Any study of the game’s great leaders, however, makes it clear that family (or the absence of it) in general tends to be a powerful motivator. That was true for the early coaches who came from society’s margins—Grambling’s Eddie Robinson (son of a sharecropper), Notre Dame’s Knute Rockne (son of Norwegian immigrants)—and it remains true today.
On this Mother’s Day, here is a look back at five stories from through the years about college football coaches and their mothers—and the pride, pain, joy, sacrifice and humor that comes with raising the future boss.
Nick Saban’s mom once called him during practice to tell him she made a hole-in-one
Saban told this story to Brett McMurphy of the Action Network at the SEC’s spring meetings in May 2023, and he published it in September of that year—which would turn out to be the legendary Alabama coach’s last on the sidelines.
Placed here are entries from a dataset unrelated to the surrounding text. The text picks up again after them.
/-- An ALU operation between a register and the operand at the top, in either direction. -/
theorem alu_operands_top (h : s.ea m = 0xFFFF) (k : AluKind) (d : Dir) (reg : RegCode) :
    alu k .word (d.operands reg (.mem m)).1 (d.operands reg (.mem m)).2 s = topFault s := by
  cases d with
  | toRm => exact alu_to_top h k _
  | toReg => exact alu_from_top h k reg

end Sys2Proof.Machine
end

section
/-! The obligations of the step rule by rule (40_execution_cycle.md, 60_exceptions.md). -/

namespace Sys2Proof.Machine

open Sys2Proof.Claims

/-- Settles O7: `step_of_decode_ok`; the count is `State.complete`. -/
theorem stepRunsDecodedInstruction : Obligations.StepRunsDecodedInstruction := by
  intro s i len hrun hip hdec hlen
  rw [step_of_decode_ok hrun hip hdec hlen, State.advance]
  cases exec i _ with
  | next u =>
    by_cases hfaulted : u.status = .faulted
    · simp [retire, complete_of_faulted, hfaulted]
    · simp [retire, complete_of_not_faulted, hfaulted]
  | fault f => rfl
  | refused f => rfl

/-- Settles O8: the end-of-run check comes first. -/
theorem stepHaltsAtEndOfProgram : Obligations.StepHaltsAtEndOfProgram := by
  intro s hrun hend
  simp [step, State.fetchDecode, hrun, hend, State.halt]

/-- Settles O9: the two outcomes of a stopped block. -/
theorem stoppedBlockTakesNoStep : Obligations.StoppedBlockTakesNoStep := by
  intro s
  constructor <;> (intro hstatus; simp [step, State.fetchDecode, hstatus])

/-- Settles O16: the first byte fetched has no family. -/
theorem unrecognizedOpcodeFaults : Obligations.UnrecognizedOpcodeFaults := by
  intro s hrun hip hbad
  obtain ⟨rest, hbytes⟩ := fetchBytes_eq_cons s
  exact step_of_decode_error hrun hip (hbytes ▸ decode_cons_of_none (familyOf_eq_none hbad) rest)

/-- Settles O17: the second byte fetched names no operation. -/
theorem unsupportedOperationFaults : Obligations.UnsupportedOperationFaults := by
  intro s hrun hip hin hb0 hbad
  obtain ⟨rest, hbytes⟩ := fetchBytes_eq_cons_cons hin
  have hf : familyOf (s.mem.read s.ip.toNat) = some .aluRmImm := by rcases hb0 with h | h | h <;> rw [h] <;> rfl
  exact step_of_decode_error hrun hip (hbytes ▸ decode_of_unsupported hf hbad rest)

/-- Settles O18: the decoder runs out at the end of what is fetched, before the sixth byte, so that end is the end of memory. -/
theorem fetchPastMemoryFaults : Obligations.FetchPastMemoryFaults := by
  refine ⟨fun s k hrun hip hdec => ?runsOut, fun s hip hacc => ?atTop⟩
  case runsOut =>
    obtain ⟨hk, hlt⟩ := decode_runsOut hdec
    rw [length_fetchBytes] at hk
    have hsum : s.ip.toNat + k = 0x10000 := by omega
    refine ⟨hsum, ?_⟩
    rw [step_of_decode_error hrun hip hdec, State.raiseDecode, causeOfDecode, hsum]
    rfl
  case atTop =>
    obtain ⟨rest, hbytes⟩ := fetchBytes_eq_cons s
    have hlen := length_fetchBytes s
    rw [hbytes, hip] at hlen
    obtain rfl : rest = [] := List.length_eq_zero_iff.1 (Nat.succ.inj hlen)
    rw [hbytes, hip]
    exact decode_singleton hacc

/-- Settles O19: the instruction's last byte is inside memory, so an advance beyond it is to the first address outside. -/
theorem advancePastMemoryFaults : Obligations.AdvancePastMemoryFaults := by
  intro s i len hrun hip hdec hover
  have hlen := decodedLength_le hdec
  have hsum : s.ip.toNat + len = 0x10000 := by omega
  rw [step_of_advance_over hrun hip hdec hover, State.raiseAdvance, hsum]
  rfl

/-- Settles O20: the first access to the operand at the top is the fault, as source or as destination. -/
theorem wordAccessAtTopOfMemoryFaults : Obligations.WordAccessAtTopOfMemoryFaults := by
  intro s m d reg v i8 h
  have hdirect : s.ea (.direct 0xFFFF) = 0xFFFF := rfl
  simp only [exec_eq_runRecord, Instr.record, runRecord, RmOp.loc, Imm.width]
  refine ⟨?_, mov_to_top h rfl, mov_from_top hdirect _, mov_to_top hdirect rfl, alu_operands_top h .add d reg,
    alu_operands_top h .sub d reg, alu_operands_top h .cmp d reg, alu_to_top h .add _, alu_to_top h .add _,
    alu_to_top h .sub _, alu_to_top h .sub _, alu_to_top h .cmp _, alu_to_top h .cmp _⟩
  cases d with
  | toRm => exact mov_to_top h rfl
  | toReg => exact mov_from_top h _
It goes like this: Saban was running the Crimson Tide through a spring practice in 2013, at which point he was at the peak of his powers (he’d won three of the last four national championships). During drills, a staffer informed Saban he had a call from his mother, Mary, that couldn’t wait. Apprehensive, Saban took the phone.
“She says ‘brother’—everyone from West Virginia calls each other ‘brother’—‘Brother, I just wanted to let you know I just made a hole-in-one and you’ve never made one,’” Saban told McMurphy. “Yes, she really called me during practice to tell me she made a hole-in-one."
Later in the story, Saban said Mary claimed to be able to call plays better than him. She died in 2024 at 92, having worked for West Virginia’s Secretary of State and elsewhere for decades.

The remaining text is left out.